Abu Daqqa’s family told Independent Arabia she feared she might be killed as Israel had ramped up its attacks on reporters in Gaza, killing five journalists, including Al Jazeera’s star correspondent Anas al-Sharif, just two weeks ago in a targeted strike that Israel celebrated as a strike on a militant.

In fact, she had left a heartbreaking note in her tent with a friend for her son, whom she had made sure was evacuated to the UAE.

In the note, which was shared with The Independent, she told him to pray for her but “not to weep”.

“Make me proud,” she wrote, adding: “You are my love, my heart, my strength, my soul, and my son who lifts my head high with pride.”

Speaking to Independent Arabia after the bombing in Khan Younis, Abu Daqqa’s father Riyad, who had received a kidney from his daughter, said she was “beloved by everyone”.
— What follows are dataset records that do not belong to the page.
-- ==== Sys2Proof/WellFormed.lean ====
section
/-! DEFINITION. Well-formed commands: every operand fits the field or the range that the spec gives it. The machine judges ill-formed operands
itself; well-formedness says which commands the block's surroundings can send. -/

namespace Sys2Proof

/-- A number of n bits. -/
def fits (n v : Nat) : Bool := decide (v < 2 ^ n)

/-- A signed reading of n bits. -/
def sfits (n : Nat) (v : Int) : Bool := decide (-(2 ^ (n - 1)) ≤ v) && decide (v < 2 ^ (n - 1))

/-- A Clelek frame's fields fit Table 5.2; its path is one of three, its source an IPv6 address and a UDP port. -/
def ClFrame.wf (f : ClFrame) : Bool :=
  decide (f.path < 3) && fits 128 f.src && fits 16 f.sport && fits 16 f.len && fits 8 f.version && fits 8 f.op && fits 8 f.session && fits 8 f.flags &&
    fits 64 f.seq && fits 16 f.recCount && fits 8 f.status && fits 16 f.bodyLen && fits 24 f.rsvd && fits 96 f.nonce

/-- A UDP destination's fields fit. -/
def UdpTo.wf (t : UdpTo) : Bool := fits (if t.v6 then 128 else 32) t.dst && fits 16 t.port

/-- A management-port frame's addresses fit (R144). -/
def MgtBody.wf (b : MgtBody) : Bool :=
  match b with
  | .arp a => fits 32 a
  | .neighbour a => fits 128 a
  | .echo4 a _ => fits 32 a
  | .echo6 a _ => fits 128 a
  | .clelek addr f => addr.wf && f.wf
  | .other => true

/-- A management-port frame. -/
def MgtFrame.wf (f : MgtFrame) : Bool := fits 48 f.dmac && fits 48 f.smac && f.body.wf

/-- A host-path frame's fields fit Table 5.11; host-path frames use the two management ports. -/
def InjFrame.wf (f : InjFrame) : Bool :=
  decide (f.path < 2) && fits 48 f.dmac && f.addr.wf && fits 128 f.src && fits 8 f.version && fits 8 f.kind && fits 16 f.lif && fits 8 f.tc &&
    fits 8 f.reason && fits 16 f.tenant && fits 64 f.seq && fits 32 f.ruleRef && fits 96 f.ts

/-- A fault's fields fit Table 20.7, and its tiles are tiles of the device or 0xFFFF. -/
def FaultRep.wf (f : FaultRep) : Bool :=
  (decide (f.tile < 442) || decide (f.tile = 0xFFFF)) && decide (f.cls < 16) && fits 16 f.detail && fits 64 f.arg &&
    (match f.against with | some t => decide (t < 442) | none => true)

/-- An HBM request names a stack, a requester, and 1 to 8 lines of the stack in one 512-octet aligned block (R389, Table 12.3). -/
def HbmReq.wf (q : HbmReq) : Bool :=
  decide (q.stack < 8) && decide (q.requester < 6) && fits 28 q.line && decide (1 ≤ q.lines) && decide (q.line % 8 + q.lines ≤ 8)

/-- An IEEE 1687 access names a tile, and a margin code of 6 bits. -/
def IjtagOp.wf (o : IjtagOp) : Bool :=
  match o with
  | .read t => decide (t < 442)
  | .margin t k => decide (t < 442) && fits 6 k
  | .bist t => decide (t < 442)
  | .inject f => f.wf

/-- Whether a command is well formed: operands that no Fin bounds fit their fields. -/
def Instr.wf (i : Instr) : Bool :=
  match i with
  | .coreUndervolt _ mv => fits 16 mv
  | .railOutOfRange _ mv => fits 16 mv
  | .thermalTrip _ t => sfits 16 t
  | .dieTempLimit _ t => sfits 16 t
  | .paceWindow _ eq => fits 16 eq
  | .avsInterval _ mv ma => fits 16 mv && fits 32 ma
  | .avsLoopEnWrite _ v => fits 8 v
  | .coreVcoreSetWrite _ _ v => fits 16 v
  | .resetBlock _ t => fits 16 t
  | .resetDie _ d => fits 8 d
  | .rlLanding _ k => fits 32 k
  | .mgtFrameRx _ f => f.wf
  | .mgtSpeedWrite _ _ v => fits 8 v
  | .inbandClelekRx _ f => f.wf
  | .sesConfigWrite _ _ sub v => fits 8 sub && fits 128 v
  | .injectPort f => f.wf
  | .injectPipeline f => f.wf
  | .bpEnableWrite _ _ v => fits 8 v
  | .bpHoldWrite _ _ _ v => fits 32 v
  | .pauseRx _ op en q => fits 16 op && fits 16 en && decide (q.length = 8) && q.all (fits 16)
  | .pmSecond _ f => fits 64 f.corrCw && fits 64 f.uncorrCw && fits 64 f.corrSym && fits 64 f.fcsErr
  | .flxCalUseWrite _ _ v => fits 8 v
  | .frameRx _ client _ _ _ => decide (client < 80)
  | .queryReceipt _ src => decide (src < 8)
  | .flwSizeWrite _ v => fits 8 v
  | .hbmRequest q => q.wf
  | .hbmRefresh _ bank => decide (bank < 16)
  | .hbmRetrain _ _ _ t => sfits 16 t
  | .hbmScrub _ l _ => fits 29 l
  | .hbmMapOrderWrite _ v => fits 8 v
  | .cellFree _ _ _ o => decide (o < 64)
  | .hbmPoolAlloc _ len => decide (0 < len) && decide (len ≤ 8192)
  | .hplRebuild _ p => fits 8 p
  | .gateUseWrite _ _ v => fits 8 v
  | .tbRateWrite _ v => fits 64 v
  | .tbAdjust _ v => fits 64 v
  | .tbSet _ v => fits 96 v
  | .tbSetAtPps _ v => fits 96 v
  | .cntStickyClear _ v => fits 8 v
  | .gecSelectWrite _ _ v => fits 64 v
  | .flColEnWrite _ _ v => fits 8 v
  | .flTemplateWrite _ _ mask => fits 32 mask
  | .ownerClaim _ a => fits 64 a
  | .ownerTransfer _ a => fits 64 a
  | .ownerReturn _ a => fits 64 a
  | .dbgLevelReq _ v => fits 16 v
  | .dbgOwnerConsentWrite _ v => fits 8 v
  | .dbgObserveEnWrite _ v => fits 8 v
  | .faultDetect f => f.wf
  | .fltRestore _ a => fits 16 a
  | .trimMeasure _ a => fits 16 a
  | .adtiebSecond ts => ts.all fun t => match t with | some x => sfits 16 x | none => true
  | .ijtagAccess op => op.wf
  | .lanternRailValid _ _ _ _ _ => true
  | .lanternRailLoss => true
  | .avsFailure _ => true
  | .paceDeficit _ => true
  | .modeReqPilot _ => true
  | .modeReqTrim _ => true
  | .modeReqPrimed _ => true
  | .modeReqLit _ => true
  | .modeReqLean _ => true
  | .modeReqEbb _ => true
  | .modeReqBanked _ => true
  | .modeReqProbe _ => true
  | .modeReqQuench _ => true
  | .kindleComplete _ => true
  | .kindleAbort _ => true
  | .leanToLitEntry _ => true
  | .ebbDrained => true
  | .ebbLimitExpiry => true
  | .ebbReturn => true
  | .bankedEntry => true
  | .bankedExitComplete => true
  | .quenchZeroise => true
  | .quenchComplete => true
  | .resetAssembly _ => true
  | .fnStart _ _ => true
  | .fnStop _ _ => true
  | .fnInitComplete _ => true
  | .fnStopComplete _ => true
  | .holdAgeExpiry _ _ => true
  | .objectWrite _ _ _ => true
  | .readClear _ _ => true
  | .clelekRead => true
  | .clelekWrite => true
  | .clelekBatch => true
  | .batchExecute => true
  | .windowRead => true
  | .windowWrite => true
  | .subscribe => true
  | .subscribeCancel => true
  | .attest => true
  | .attestSigned => true
  | .importKey => true
  | .bundle _ => true
  | .bundleExecute => true
  | .clelekBadOp => true
  | .messageTimeout _ => true
  | .noteLoss _ => true
  | .injectDrain => true
  | .puntSend => true
  | .defectRaise _ _ => true
  | .defectClear _ _ => true
  | .downHoldExpiry _ => true
  | .upHoldExpiry _ => true
  | .anRestart _ => true
  | .pauseExpiry _ _ => true
  | .xoffRefresh _ _ => true
  | .flxCalSwitch _ => true
  | .flxCalTimeout _ => true
  | .contextAssign _ => true
  | .parseComplete _ _ => true
  | .graphParseStart _ => true
  | .graphParseComplete _ => true
  | .keyEpoch => true
  | .passStart _ _ => true
  | .passEnd _ _ => true
  | .backwaterReentry _ _ => true
  | .bucketReadDone _ _ => true
  | .resultArrival _ _ => true
  | .operationApply _ _ => true
  | .parkArrival _ _ => true
  | .verdictWaitBasin _ _ => true
  | .verdictWaitLane _ _ => true
  | .verdictArrival _ _ => true
  | .laneRelease _ _ => true
  | .writeBackAge _ _ => true
  | .flwReqLookup _ _ => true
  | .flwReqInsert _ _ => true
  | .flwReqUpdate _ _ => true
  | .flwReqDelete _ _ => true
  | .flwClear _ => true
  | .flwClearDone => true
  | .flwGrow _ => true
  | .eventPost _ => true
  | .eventDispatch _ => true
  | .create _ _ => true
  | .linkCreate _ _ => true
  | .pairNote _ _ => true
  | .pairDelete _ _ => true
  | .poolAlloc _ _ => true
  | .portRelease _ _ => true
  | .age _ _ => true
  | .exportEvent _ _ => true
  | .sweep _ _ => true
  | .split _ _ => true
  | .sweepTimer _ => true
  | .splitTimer _ => true
  | .poolRecount _ => true
  | .poolRecountDone => true
  | .trcArm _ _ => true
  | .hbmReadComplete _ _ => true
  | .hbmWriteComplete _ => true
  | .selfRefreshIdle _ _ => true
  | .selfRefreshExit _ _ => true
  | .remapDone => true
  | .hbmStockRefill _ => true
  | .hbmPoolFree _ _ _ => true
  | .hplRebuildDone _ => true
  | .channelSend _ => true
  | .voqRequestArrival _ => true
  | .grantIssue _ => true
  | .grantArrival _ => true
  | .creditReturn _ => true
  | .egressArrival _ => true
  | .skipArrival _ => true
  | .mcReplicate _ => true
  | .doneArrival _ => true
  | .portStateArrival _ => true
  | .voqDropDequeue _ => true
  | .schedDecision _ => true
  | .pcsFrameStart _ => true
  | .shaperRefill _ _ => true
  | .egressDropDequeue _ => true
  | .gateSwitchLand _ => true
  | .anchorLanding => true
  | .ppsInEdge _ => true
  | .ppsOutEdge => true
  | .refLoss => true
  | .refRelock => true
  | .tsTxqNextRead _ => true
  | .bwWindowEnd _ => true
  | .flBufferFlushAge _ => true
  | .flMessageSend _ _ => true
  | .flTemplatePeriod _ => true
  | .flLossSecond => true
  | .lcShip _ => true
  | .slotErase _ _ => true
  | .trngHealthFail => true
  | .trngRetest _ _ => true
  | .cipherSeal _ _ => true
  | .cipherOpen _ _ => true
  | .cipherMac _ _ => true
  | .cipherVerify _ _ => true
  | .tapInstructionLoad _ _ => true
  | .wickApply _ _ => true
  | .wickRevoke _ => true
  | .wickExpiry => true
  | .snufferDecide => true
  | .blockRestartComplete _ => true
  | .containmentEnd _ => true
  | .handbackComplete _ => true
  | .stackRebuildComplete _ => true
  | .fltAckOverflow _ => true
  | .fltAckPin _ => true
  | .snufferHeartbeatLoss => true
  | .trimWorkWrite _ _ _ _ => true
  | .trimMeasureDone => true
  | .trimCommit _ => true
  | .trimCommitDone => true
  | .adtiebCommit => true
  | .mgtLinkChange _ _ => true
  | .ppsOutFall => true

end Sys2Proof
end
“This is a loss, not just for me, but for all of Gaza because she was so beloved.”

Abu Daqqa’s friends told The Independent she had even turned down an opportunity to travel to the UAE to be with her son, as she wanted to keep documenting the war and looking after her parents.

Fellow reporter Mohammed Abu Shahma, from Khan Younis, said that along with donating her kidney to her father, she had desperately tried to get treatment for her mother, who died from cancer four months ago, as there was no way to secure proper care in Gaza.

“Maryam is known for being a neutral and professional journalist, whose goal is to convey both the image and the word.”

“She is remarkable,” he added, his voice cracking with emotion.

Reuters also mourned its loss, saying it was “devastated” to learn of the killing of its cameraman Al-Masri, and the injury of photographer Hatem Khaled, also a contractor who it has asked to be evacuated.

AP said it, too, was “shocked”.

“We are doing everything we can to keep our journalists in Gaza safe as they continue to provide crucial eyewitness reporting in difficult and dangerous conditions,” the agency said.

Al Jazeera said that the blood of its journalists killed just 10 days ago “has not yet dried” before another colleague was killed. “Despite relentless targeting, Al Jazeera remains resolute in providing live coverage ... with occupation authorities barring international media outlets from entering to report on the war.”

Ten Al Jazeera journalists have been killed by Israel in Gaza.